Yes. Everything is the same.
I didn't use a HomeGroup.
I did the Use user accounts.
I turned OFF Password Protected sharing.

A Windows 8 computer can access this Windows 10 shared folders.
But this Windows 10 can't access any Windows 8 shared folders.

Is this a bug?


----------



## spunk.funk (May 13, 2010)

You might find networking easier with Homegroup. I don't use it. 
If not using Homegroup, be sure in Advanced Sharing that under HomeGroup connections that you have checked *Use accounts and passwords to connect to other computers. 
*Open and Elevated Command prompt on each computer and type CMD, right click the CMD results and Run As Administrator. In the Elevated Command Prompt type ipconfig /all and press enter. Write down each computers IP Address. then in the Command Prompt type Ping and the IP address of the other computer (eg) *ping 192.168.1.252 *and see if you get results. 
Also to access the other computer on the Search bar type the computer name (eg) *\\ComputerName* or it's IP address (eg) *\\192.168.1.252*


----------



## rasmasyean (Jul 12, 2008)

I'm not saying I can't see the Windows 8 computers from the Windows 10 computer.

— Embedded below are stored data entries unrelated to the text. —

-- ==== Sys2Proof/Machine/KeysTimers.lean ====
section
/-! DEFINITION. SKP, SKNP, WKEY, LDDT, STDT, STST (44_keys_timers.md). -/

namespace Sys2Proof.Machine

/-- SKP Vx (R192); InvalidKeyIndex when `Vx > 15`. -/
def execSkp (x : Reg) (s : State) : Host.Outcome State Fault Refusal :=
  match keyIndex (s.getV x).toNat with
  | some k => skipIf s.key[k] s
  | none   => raise .invalidKeyIndex (encode (.skp x)) s

/-- SKNP Vx (R193); InvalidKeyIndex when `Vx > 15`. -/
def execSknp (x : Reg) (s : State) : Host.Outcome State Fault Refusal :=
  match keyIndex (s.getV x).toNat with
  | some k => skipIf (!s.key[k]) s
  | none   => raise .invalidKeyIndex (encode (.sknp x)) s

/-- WKEY Vx (R195): the lowest pressed key's index, or blocked with `PC` unchanged. -/
def execWkey (x : Reg) (s : State) : Host.Outcome State Fault Refusal :=
  match s.lowestKey with
  | some k => advance (s.setV x (BitVec.ofNat 8 k))
  | none   => block s

/-- LDDT Vx (R198). -/
def execLddt (x : Reg) (s : State) : Host.Outcome State Fault Refusal := advance (s.setV x s.dt)

/-- STDT Vx (R199). -/
def execStdt (x : Reg) (s : State) : Host.Outcome State Fault Refusal := advance { s with dt := s.getV x }

/-- STST Vx (R200). -/
def execStst (x : Reg) (s : State) : Host.Outcome State Fault Refusal := advance { s with st := s.getV x }

end Sys2Proof.Machine
end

I'm saying that it IS there under "Network", but unlike every other case of "Network" access, it prompts for user/pass instead of just showing "Users", "Music", "Pictures", and whatever else you shared on that Windows 7/8/10 hard drive.

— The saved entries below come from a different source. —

-- ==== Sys2Proof/Laws/Exec.lean ====
section
/-! SUPPORT. What the execution of an instruction can do: the result of each meaning that checks something first, and one
case lemma for all of exec (`exec_cases`). Later proofs cite these and do not unfold the meanings. -/

namespace Sys2Proof.Machine

/-! ### RET and CALL -/

theorem exec_ret_ok {s : State} (h : s.sp.val ≠ 0) :
    exec .ret s = .next (({ s with sp := ⟨s.sp.val - 1, by omega⟩ } : State).commit
      (s.stack[s.sp.val - 1]'(by omega))) := by
  simp only [exec, execRet, h, dite_false, complete_eq]

theorem exec_ret_fault {s : State} (h : s.sp.val = 0) : exec .ret s = raise .stackUnderflow (encode .ret) s := by
  simp only [exec, execRet, h, dite_true]

theorem exec_call_ok {s : State} (nnn : Word) (h : s.sp.val < 16) :
    exec (.call nnn) s = .next (({ s with stack := s.stack.set s.sp.val (s.pc + 2), sp := ⟨s.sp.val + 1, by omega⟩ } :
      State).commit nnn) := by
  simp only [exec, execCall, h, dite_true, complete_eq]

theorem exec_call_fault {s : State} (nnn : Word) (h : s.sp.val = 16) :
    exec (.call nnn) s = raise .stackOverflow (encode (.call nnn)) s := by
  simp [exec, execCall, h]

/-! ### BCD, STM, LDM -/

theorem exec_bcd_ok {s : State} (x : Reg) (h : s.i.toNat + 2 ≤ 0xFFF) :
    exec (.bcd x) s = .next ((s.storeBytes s.i.toNat (bcdDigits (s.getV x))).commit (s.pc + 2)) := by
  have hw : s.memWrite s.i.toNat (bcdDigits (s.getV x)) = some (s.storeBytes s.i.toNat (bcdDigits (s.getV x))) :=
    State.memWrite_eq_some.2 ⟨Or.inr (by simp only [length_bcdDigits, memSize]; omega), rfl⟩
  simp only [exec, execBcd, hw, advance_eq, State.storeBytes_pc]

theorem exec_bcd_fault {s : State} (x : Reg) (h : s.i.toNat + 2 > 0xFFF) :
    exec (.bcd x) s = raise .addressOutOfRange (encode (.bcd x)) s := by
  have hw : s.memWrite s.i.toNat (bcdDigits (s.getV x)) = none :=
    State.memWrite_eq_none.2 ⟨by simp, by simp only [length_bcdDigits, memSize]; omega⟩
  simp only [exec, execBcd, hw]

theorem exec_stm_ok {s : State} (x : Reg) (h : s.i.toNat + x.val ≤ 0xFFF) :
    exec (.stm x) s =
      .next (((s.storeBytes s.i.toNat (s.regsUpTo x)).setI (s.indexAfterBlock x)).commit (s.pc + 2)) := by
  have hw : s.memWrite s.i.toNat (s.regsUpTo x) = some (s.storeBytes s.i.toNat (s.regsUpTo x)) :=
    State.memWrite_eq_some.2 ⟨Or.inr (by simp only [State.length_regsUpTo, memSize]; omega), rfl⟩
  simp only [exec, execStm, hw, advance_eq, State.setI_pc, State.storeBytes_pc]

theorem exec_stm_fault {s : State} (x : Reg) (h : s.i.toNat + x.val > 0xFFF) :
    exec (.stm x) s = raise .addressOutOfRange (encode (.stm x)) s := by
  have hw : s.memWrite s.i.toNat (s.regsUpTo x) = none :=
    State.memWrite_eq_none.2 ⟨by simp, by simp only [State.length_regsUpTo, memSize]; omega⟩
  simp only [exec, execStm, hw]

theorem exec_ldm_ok {s : State} (x : Reg) (h : s.i.toNat + x.val ≤ 0xFFF) :
    exec (.ldm x) s =
      .next ((({ s with v := loadRegs s.v 0 (s.readBytes s.i.toNat (x.val + 1)) } : State).setI
        (s.indexAfterBlock x)).commit (s.pc + 2)) := by
  have hr : s.memRead s.i.toNat (x.val + 1) = some (s.readBytes s.i.toNat (x.val + 1)) :=
    State.memRead_eq_some.2 ⟨Or.inr (by simp only [memSize]; omega), rfl⟩
  simp only [exec, execLdm, hr, advance_eq, State.setI_pc]

theorem exec_ldm_fault {s : State} (x : Reg) (h : s.i.toNat + x.val > 0xFFF) :
    exec (.ldm x) s = raise .addressOutOfRange (encode (.ldm x)) s := by
  have hr : s.memRead s.i.toNat (x.val + 1) = none :=
    State.memRead_eq_none.2 ⟨by omega, by simp only [memSize]; omega⟩
  simp only [exec, execLdm, hr]

/-! ### DRW -/

/-- The drawing DRW makes from a state. -/
def State.drawing (s : State) (x y : Reg) (n : Nat) : Drawing :=
  drawSprite s.config.spriteWrap (s.getV x) (s.getV y) (s.readBytes s.i.toNat n) s.fb

theorem exec_drw_ok {s : State} (x y : Reg) {n : Nat} (h : n = 0 ∨ s.i.toNat + n - 1 ≤ 0xFFF) :
    exec (.drw x y n) s =
      .next ((({ s with fb := (s.drawing x y n).fb } : State).setV vf (collisionFlag (s.drawing x y n).hit)).commit
        (s.pc + 2)) := by
  have hr : s.memRead s.i.toNat n = some (s.readBytes s.i.toNat n) :=
    State.memRead_eq_some.2 ⟨by simp only [memSize]; omega, rfl⟩
  simp only [exec, execDrw, hr, advance_eq, State.setV_pc]
  rfl

theorem exec_drw_fault {s : State} (x y : Reg) {n : Nat} (h1 : n ≥ 1) (h2 : s.i.toNat + n - 1 > 0xFFF) :
    exec (.drw x y n) s = raise .addressOutOfRange (encode (.drw x y n)) s := by
  have hr : s.memRead s.i.toNat n = none := State.memRead_eq_none.2 ⟨by omega, by simp only [memSize]; omega⟩
  simp only [exec, execDrw, hr]

/-! ### SKP, SKNP, WKEY -/

theorem exec_skp_ok {s : State} {x : Reg} {k : Key} (h : (s.getV x).toNat = k.val) :
    exec (.skp x) s = skipIf s.key[k] s := by
  simp only [exec, execSkp, keyIndex_eq_some.2 h.symm]

theorem exec_skp_fault {s : State} {x : Reg} (h : (s.getV x).toNat > 15) :
    exec (.skp x) s = raise .invalidKeyIndex (encode (.skp x)) s := by
  simp only [exec, execSkp, keyIndex_eq_none.2 h]

theorem exec_sknp_ok {s : State} {x : Reg} {k : Key} (h : (s.getV x).toNat = k.val) :
    exec (.sknp x) s = skipIf (!s.key[k]) s := by
  simp only [exec, execSknp, keyIndex_eq_some.2 h.symm]

theorem exec_sknp_fault {s : State} {x : Reg} (h : (s.getV x).toNat > 15) :
    exec (.sknp x) s = raise .invalidKeyIndex (encode (.sknp x)) s := by
  simp only [exec, execSknp, keyIndex_eq_none.2 h]

theorem exec_wkey_blocked {s : State} (x : Reg) (h : ∀ k : Key, s.key[k] = false) :
    exec (.wkey x) s = .next { s with await := true, started := true } := by
  simp only [exec, execWkey, State.lowestKey_eq_none.2 h, block_eq]

theorem exec_wkey_resolves {s : State} (x : Reg) {k : Key} (h : s.key[k] = true)
    (hmin : ∀ p : Key, p.val < k.val → s.key[p] = false) :
    exec (.wkey x) s = .next ((s.setV x (BitVec.ofNat 8 k.val)).commit (s.pc + 2)) := by
  simp only [exec, execWkey, State.lowestKey_eq_some.2 ⟨k, rfl, h, hmin⟩, advance_eq, State.setV_pc]

/-- A pressed key has a lowest pressed key at or below it. -/
theorem State.exists_lowest_key {s : State} (h : ∃ k : Key, s.key[k] = true) :
    ∃ k : Key, s.key[k] = true ∧ ∀ p : Key, p.val < k.val → s.key[p] = false := by
  cases e : s.lowestKey with
  | none =>
    obtain ⟨k, hk⟩ := h
    rw [State.lowestKey_eq_none.1 e k] at hk
    cases hk
  | some j =>
    obtain ⟨k, -, hk, hm⟩ := State.lowestKey_eq_some.1 e
    exact ⟨k, hk, hm⟩

/-! ### All of exec -/

/-- Three things an execution can do: enter the fault that `faultOf` names; block, on a WKEY with no key pressed; or commit a
state that has the same keys, fault record and parameters as before. -/
theorem exec_cases (i : Instr) (s : State) :
    (∃ k, faultOf i s = some k ∧ exec i s = raise k (encode i) s) ∨
    (faultOf i s = none ∧ (∃ x, i = .wkey x) ∧ (∀ k : Key, s.key[k] = false) ∧
      exec i s = .next { s with await := true, started := true }) ∨
    (faultOf i s = none ∧ ∃ (u : State) (p : Word), exec i s = .next (u.commit p) ∧ u.key = s.key ∧ u.fault = s.fault ∧
      u.config = s.config ∧ ((∃ x, i = .wkey x) → ∃ k : Key, s.key[k] = true)) := by
  cases i with
  | ret =>
    by_cases h : s.sp.val = 0
    · exact .inl ⟨_, by simp [faultOf, h], exec_ret_fault h⟩
    · exact .inr (.inr ⟨by simp only [faultOf, h, if_false], _, _, exec_ret_ok h, rfl, rfl, rfl, by simp⟩)
  | call nnn =>
    by_cases h : s.sp.val = 16
    · exact .inl ⟨_, by simp [faultOf, h], exec_call_fault nnn h⟩
    · exact .inr (.inr ⟨by simp only [faultOf, h, if_false], _, _, exec_call_ok nnn (by omega), rfl, rfl, rfl, by simp⟩)
  | bcd x =>
    by_cases h : s.i.toNat + 2 > 0xFFF
    · exact .inl ⟨_, by simp only [faultOf, h, if_true], exec_bcd_fault x h⟩
    · exact .inr (.inr ⟨by simp only [faultOf, h, if_false], _, _, exec_bcd_ok x (by omega), rfl, rfl, rfl, by simp⟩)
  | stm x =>
    by_cases h : s.i.toNat + x.val > 0xFFF
    · exact .inl ⟨_, by simp only [faultOf, h, if_true], exec_stm_fault x h⟩
    · exact .inr (.inr ⟨by simp only [faultOf, h, if_false], _, _, exec_stm_ok x (by omega), rfl, rfl, rfl, by simp⟩)
  | ldm x =>
    by_cases h : s.i.toNat + x.val > 0xFFF
    · exact .inl ⟨_, by simp only [faultOf, h, if_true], exec_ldm_fault x h⟩
    · exact .inr (.inr ⟨by simp only [faultOf, h, if_false], _, _, exec_ldm_ok x (by omega), rfl, rfl, rfl, by simp⟩)
  | drw x y n =>
    by_cases h : n ≥ 1 ∧ s.i.toNat + n - 1 > 0xFFF
    · exact .inl ⟨_, by rw [faultOf, if_pos h], exec_drw_fault x y h.1 h.2⟩
    · exact .inr (.inr ⟨by rw [faultOf, if_neg h], _, _, exec_drw_ok x y (by omega), rfl, rfl, rfl, by simp⟩)
  | skp x =>
    by_cases h : (s.getV x).toNat > 15
    · exact .inl ⟨_, by simp only [faultOf, h, if_true], exec_skp_fault h⟩
    · exact .inr (.inr ⟨by simp only [faultOf, h, if_false], s, _,
        exec_skp_ok (k := ⟨(s.getV x).toNat, by omega⟩) rfl, rfl, rfl, rfl, by simp⟩)
  | sknp x =>
    by_cases h : (s.getV x).toNat > 15
    · exact .inl ⟨_, by simp only [faultOf, h, if_true], exec_sknp_fault h⟩
    · exact .inr (.inr ⟨by simp only [faultOf, h, if_false], s, _,
        exec_sknp_ok (k := ⟨(s.getV x).toNat, by omega⟩) rfl, rfl, rfl, rfl, by simp⟩)
  | wkey x =>
    by_cases h : ∃ k : Key, s.key[k] = true
    · obtain ⟨k, hk, hm⟩ := State.exists_lowest_key h
      exact .inr (.inr ⟨rfl, _, _, exec_wkey_resolves x hk hm, rfl, rfl, rfl, fun _ => h⟩)
    · have h' : ∀ k : Key, s.key[k] = false := fun k => by
        cases e : s.key[k] with
        | false => rfl
        | true => exact absurd ⟨k, e⟩ h
      exact .inr (.inl ⟨rfl, ⟨x, rfl⟩, h', exec_wkey_blocked x h'⟩)
  | _ => exact .inr (.inr ⟨rfl, _, _, rfl, rfl, rfl, rfl, by simp⟩)

end Sys2Proof.Machine
end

In other words, the option to "share folders" doesn't work when trying to access Windows 8 from Windows 10.


----------



## spunk.funk (May 13, 2010)

The first time you login to a Network share, you must type in your User Name and Password, and if you put a check in the box *Remember this password.* the next time you go to this share, it will not ask for a user name and password.


----------



## rasmasyean (Jul 12, 2008)

I don't really know what the exact term for it is, but I think its Public sharing, which shouldn't require user/pass. Or a folder shared with Everyone manually. I don't even have a password to the account on that Windows 8 computer and entering the blank password doesn't work.

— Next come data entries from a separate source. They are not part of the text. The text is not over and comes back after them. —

-- ==== Sys2Proof/Tests/Slice0.lean ====
section
/-! SUPPORT. The model's own tests. Expected results are the vectors of spec/95_test_vectors.md (named EV-, CV-, AV-, MV-, DV-,
KV-, TV-, FV-) or worked by hand from the rule named; none is the model's own answer. Then, for every statement with
hypotheses, a concrete state and operands that meet them. -/

open Sys2Proof Sys2Proof.Machine

namespace Sys2Proof.Tests

/-! ### Helpers -/

/-- The reset state with some registers set. -/
def regs (l : List (Reg × Byte)) : State := l.foldl (fun s p => s.setV p.1 p.2) State.reset

/-- `s` with the word `w` at its `PC`, stepped once, seen through `f`. -/
def stepped {α : Type} (w : Nat) (s : State) (f : State → α) : Option α :=
  match step (s.withFetchWord 16 w) with
  | .next t    => some (f t)
  | .fault _   => none
  | .refused _ => none

/-- One operation's answer, and its state seen through `f`. -/
def answered {α : Type} (o : Operation) (s : State) (f : State → α) : Option (Response × α) :=
  match operate o s with
  | .next (t, r) => some (r, f t)
  | .fault _     => none
  | .refused _   => none

/-- The parameters with one toggle on. -/
def shifting : Config := { defaultConfig with shiftInPlace := true }
def indexing : Config := { defaultConfig with indexAutoInc := true }
def wrapping : Config := { defaultConfig with spriteWrap := true }

/-- `s` with keys pressed. -/
def pressed (ks : List Key) (s : State) : State :=
  ks.foldl (fun (s : State) (k : Key) => { s with key := s.key.set k true }) s

/-- `s` with pixels lit. -/
def lit (ps : List (Fin 32 × Fin 64)) (s : State) : State := ps.foldl (fun s p => { s with fb := s.fb.flip p.1 p.2 }) s

/-- A machine halted by an earlier fault. -/
def haltedState : State := State.reset.faulted .decodeError 0x0123

/-- The columns lit in row `r`. -/
def litColumns (t : State) (r : Fin 32) : List Nat :=
  ((List.finRange 64).filter (fun c => t.fb.pixel r c)).map (fun c => c.val)

/-! ### WellFormed refuses ill-formed terms -/

theorem test_illformed_jp : wellFormed (.jp 0x1000) = false := by decide
theorem test_illformed_call : wellFormed (.call 0xFFFF) = false := by decide
theorem test_illformed_ldix : wellFormed (.ldix 0x1000) = false := by decide
theorem test_illformed_jpv0 : wellFormed (.jpv0 0x8000) = false := by decide
theorem test_illformed_drw : wellFormed (.drw 0 0 16) = false := by decide
theorem test_wellformed_bounds :
    wellFormed (.jp 0xFFF) = true ∧ wellFormed (.drw 15 15 15) = true ∧ wellFormed (.drw 0 0 0) = true := by decide

/-! ### Decoding words written out from the patterns of 30_encoding.md R73 -/

theorem test_decode_cls  : decodeWord 0b0000000011100000 = .ok .cls := by decide
theorem test_decode_ret  : decodeWord 0b0000000011101110 = .ok .ret := by decide
theorem test_decode_jp   : decodeWord 0b0001101010111100 = .ok (.jp 0xABC) := by decide
theorem test_decode_call : decodeWord 0b0010111111111111 = .ok (.call 0xFFF) := by decide
theorem test_decode_sei  : decodeWord 0b0011101001111111 = .ok (.sei 10 0x7F) := by decide
theorem test_decode_snei : decodeWord 0b0100111100000000 = .ok (.snei 15 0x00) := by decide
theorem test_decode_se   : decodeWord 0b0101101010110000 = .ok (.se 10 11) := by decide
theorem test_decode_ldi  : decodeWord 0b0110110000010010 = .ok (.ldi 12 0x12) := by decide
theorem test_decode_addi : decodeWord 0b0111000011111111 = .ok (.addi 0 0xFF) := by decide
theorem test_decode_ld   : decodeWord 0b1000000100100000 = .ok (.ld 1 2) := by decide
theorem test_decode_or   : decodeWord 0b1000000100100001 = .ok (.or 1 2) := by decide
theorem test_decode_and  : decodeWord 0b1000000100100010 = .ok (.and 1 2) := by decide
theorem test_decode_xor  : decodeWord 0b1000000100100011 = .ok (.xor 1 2) := by decide
theorem test_decode_add  : decodeWord 0b1000000100100100 = .ok (.add 1 2) := by decide
theorem test_decode_sub  : decodeWord 0b1000000100100101 = .ok (.sub 1 2) := by decide
theorem test_decode_shr  : decodeWord 0b1000000100100110 = .ok (.shr 1 2) := by decide
theorem test_decode_subn : decodeWord 0b1000000100100111 = .ok (.subn 1 2) := by decide
theorem test_decode_shl  : decodeWord 0b1000000100101110 = .ok (.shl 1 2) := by decide
theorem test_decode_sne  : decodeWord 0b1001110011010000 = .ok (.sne 12 13) := by decide
theorem test_decode_ldix : decodeWord 0b1010000100100011 = .ok (.ldix 0x123) := by decide
theorem test_decode_jpv0 : decodeWord 0b1011001100000000 = .ok (.jpv0 0x300) := by decide
theorem test_decode_rnd  : decodeWord 0b1100000100001111 = .ok (.rnd 1 0x0F) := by decide
theorem test_decode_drw  : decodeWord 0b1101000100101010 = .ok (.drw 1 2 10) := by decide
theorem test_decode_skp  : decodeWord 0b1110010010011110 = .ok (.skp 4) := by decide
theorem test_decode_sknp : decodeWord 0b1110010010100001 = .ok (.sknp 4) := by decide
theorem test_decode_lddt : decodeWord 0b1111001100000111 = .ok (.lddt 3) := by decide
theorem test_decode_wkey : decodeWord 0b1111001100001010 = .ok (.wkey 3) := by decide
theorem test_decode_stdt : decodeWord 0b1111001100010101 = .ok (.stdt 3) := by decide
theorem test_decode_stst : decodeWord 0b1111001100011000 = .ok (.stst 3) := by decide
theorem test_decode_addix : decodeWord 0b1111001100011110 = .ok (.addix 3) := by decide
theorem test_decode_font : decodeWord 0b1111001100101001 = .ok (.font 3) := by decide
theorem test_decode_bcd  : decodeWord 0b1111001100110011 = .ok (.bcd 3) := by decide
theorem test_decode_stm  : decodeWord 0b1111001101010101 = .ok (.stm 3) := by decide
theorem test_decode_ldm  : decodeWord 0b1111001101100101 = .ok (.ldm 3) := by decide

/-- EV-18 to EV-22. -/
theorem test_illegal_words :
    ([0x0000, 0x00E1, 0x00FD, 0x00C1, 0x0123].all fun w => decide (decodeWord w = .error .illegal0)) = true ∧
    ([0x5001, 0x5AB1].all fun w => decide (decodeWord w = .error .illegal5)) = true ∧
    ([0x8008, 0x8129, 0x812A, 0x812B, 0x812C, 0x812D, 0x812F].all fun w =>
      decide (decodeWord w = .error .illegal8)) = true ∧
    ([0x9001, 0x9CDF].all fun w => decide (decodeWord w = .error .illegal9)) = true ∧
    ([0xE000, 0xE09F, 0xE19D, 0xE4A2].all fun w => decide (decodeWord w = .error .illegalE)) = true ∧
    ([0xF000, 0xF002, 0xF075, 0xF085, 0xF090, 0xFFFF, 0xF31F].all fun w =>
      decide (decodeWord w = .error .illegalF)) = true := by decide

/-- Bytes: the high byte first (20_memory.md R54); one byte is no instruction. -/
theorem test_decode_bytes :
    decode [0x12, 0x34, 0x56] = .ok (.jp 0x234, [0x56]) ∧ decode [0x00] = .error .truncated ∧
    decode [] = .error .truncated ∧ decodeTableWord 16 0x8AB4 = some (.add 10 11) ∧ decodeTableWord 16 0 = none := by
  decide

/-! ### Control transfer (40_step_and_control.md) -/

/-- CV-3. -/
theorem test_ret : stepped 0x00EE
    { State.reset with pc := 0x300, sp := 16, stack := State.reset.stack.set 15 0x0ABC }
    (fun t => (t.pc, t.sp, t.stack[15])) = some (0x0ABC, 15, 0x0ABC) := by decide

/-- CV-2. -/
theorem test_ret_underflow : stepped 0x00EE { State.reset with pc := 0x20A } (fun t => (t.fault, t.pc, t.sp)) =
    some (⟨some .stackUnderflow, 0x020A, 0x00EE⟩, 0x20A, 0) := by decide

/-- CV-5. -/
theorem test_jp : stepped 0x1FFF State.reset (fun t => (t.pc, t.fault.kind)) = some (0x0FFF, none) := by decide

/-- CV-7. -/
theorem test_call : stepped 0x2208 { State.reset with pc := 0x202, sp := 15 } (fun t => (t.stack[15], t.sp, t.pc)) =
    some (0x0204, 16, 0x0208) := by decide

/-- CV-8. -/
theorem test_call_overflow : stepped 0x2208 { State.reset with pc := 0x202, sp := 16 }
    (fun t => (t.fault, t.pc, t.sp)) = some (⟨some .stackOverflow, 0x0202, 0x2208⟩, 0x202, 16) := by decide

/-- CV-10, CV-11. -/
theorem test_sei : stepped 0x332A (regs [(3, 0x2A)]) State.pc = some 0x204 ∧
    stepped 0x3300 (regs [(3, 0x2A)]) State.pc = some 0x202 := by decide

/-- CV-12, CV-13. -/
theorem test_snei : stepped 0x4300 (regs [(3, 0x2A)]) State.pc = some 0x204 ∧
    stepped 0x432A (regs [(3, 0x2A)]) State.pc = some 0x202 := by decide

/-- CV-14, CV-15. -/
theorem test_se : stepped 0x5120 (regs [(1, 7), (2, 7)]) State.pc = some 0x204 ∧
    stepped 0x5120 (regs [(1, 7), (2, 8)]) State.pc = some 0x202 := by decide

/-- CV-17, CV-18. -/
theorem test_sne : stepped 0x9120 (regs [(1, 7), (2, 8)]) State.pc = some 0x204 ∧
    stepped 0x9120 (regs [(1, 7), (2, 7)]) State.pc = some 0x202 := by decide

/-- CV-20. -/
theorem test_jpv0 : stepped 0xBFFF (regs [(0, 0xFF)]) State.pc = some 0x10FE := by decide

/-- CV-22: the skipped word is not fetched. -/
theorem test_skip_to_the_top : stepped 0x3F01 { regs [(15, 1)] with pc := 0xFFC } (fun t => (t.pc, t.fault.kind)) =
    some (0x1000, none) := by decide

/-- CV-23: an instruction at an odd address. -/
theorem test_odd_address : stepped 0x6A2F { State.reset with pc := 0x201 } (fun t => (t.getV 10, t.pc)) =
    some (0x2F, 0x203) := by decide

/-! ### Loads and ALU (41_load_alu.md) -/

/-- AV-1. -/
theorem test_ldi : stepped 0x6A2F State.reset (fun t => (t.getV 10, t.pc)) = some (0x2F, 0x202) := by decide

/-- AV-3, AV-5. -/
theorem test_addi : stepped 0x7005 (regs [(0, 0xFE)]) (fun t => (t.getV 0, t.getV 15)) = some (0x03, 0x00) ∧
    stepped 0x7F02 (regs [(15, 0xFF)]) (fun t => t.getV 15) = some 0x01 := by decide

/-- AV-6. -/
theorem test_ld : stepped 0x8120 (regs [(2, 9)]) (fun t => (t.getV 1, t.getV 2)) = some (9, 9) := by decide

/-- AV-9, AV-10. -/
theorem test_or : stepped 0x8F21 (regs [(15, 1), (2, 0x80)]) (fun t => (t.getV 15, t.getV 2)) = some (0, 0x80) ∧
    stepped 0x81F1 (regs [(1, 0x10), (15, 1)]) (fun t => (t.getV 1, t.getV 15)) = some (0x11, 0) := by decide

/-- AV-11. -/
theorem test_and : stepped 0x8122 (regs [(1, 0xF3), (2, 0x3F), (15, 1)]) (fun t => (t.getV 1, t.getV 15)) =
    some (0x33, 0) := by decide

/-- AV-13. -/
theorem test_xor : stepped 0x8123 (regs [(1, 0xFF), (2, 0x0F), (15, 1)]) (fun t => (t.getV 1, t.getV 15)) =
    some (0xF0, 0) := by decide

/-- AV-16, AV-21. -/
theorem test_add : stepped 0x8124 (regs [(1, 0xFE), (2, 1), (15, 1)]) (fun t => (t.getV 1, t.getV 15)) =
      some (0xFF, 0) ∧
    stepped 0x81F4 (regs [(1, 0xFF), (15, 1)]) (fun t => (t.getV 1, t.getV 15)) = some (0x00, 1) := by decide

Even on computers that have a user/pass set up, it works fine in every other case. You have to "Map Network Drive" to set up a user/pass access route to user folders. But under "Network" it still shows "User/Public", just not "User/myloginname" without the actual myloginname/mypassword.


----------



## spunk.funk (May 13, 2010)

To access a computer remotely the computer must have a user name _And_ a Password. Even if you log in Automatically. 
Go to Search and type* netplwiz *and press enter. Put a check in the box_ users must enter a user name and password to use this computer_. Highlight your profile and *Reset the Password.* To log in automatically without using a password locally, uncheck that box, type your password twice to confirm and restart the computer. You will still need to type the password in once on the first time you enter that share remotely.


----------



## rasmasyean (Jul 12, 2008)

That's actually false. You don't need a password to access shared folders. You just need one for access to the folders of a SPECIFIC account (that has a password).

This is what the "Turn off password protected sharing" option in "Network and Sharing Center" is for.

But apparently, Windows 10 does not see this flag on the Windows 8 computer. It's consistent across all Windows 8 computers I tried to access so far. I don't know if it's my Windows 10, or what, but it clearly doesn't work the way every other Windows I have does.


----------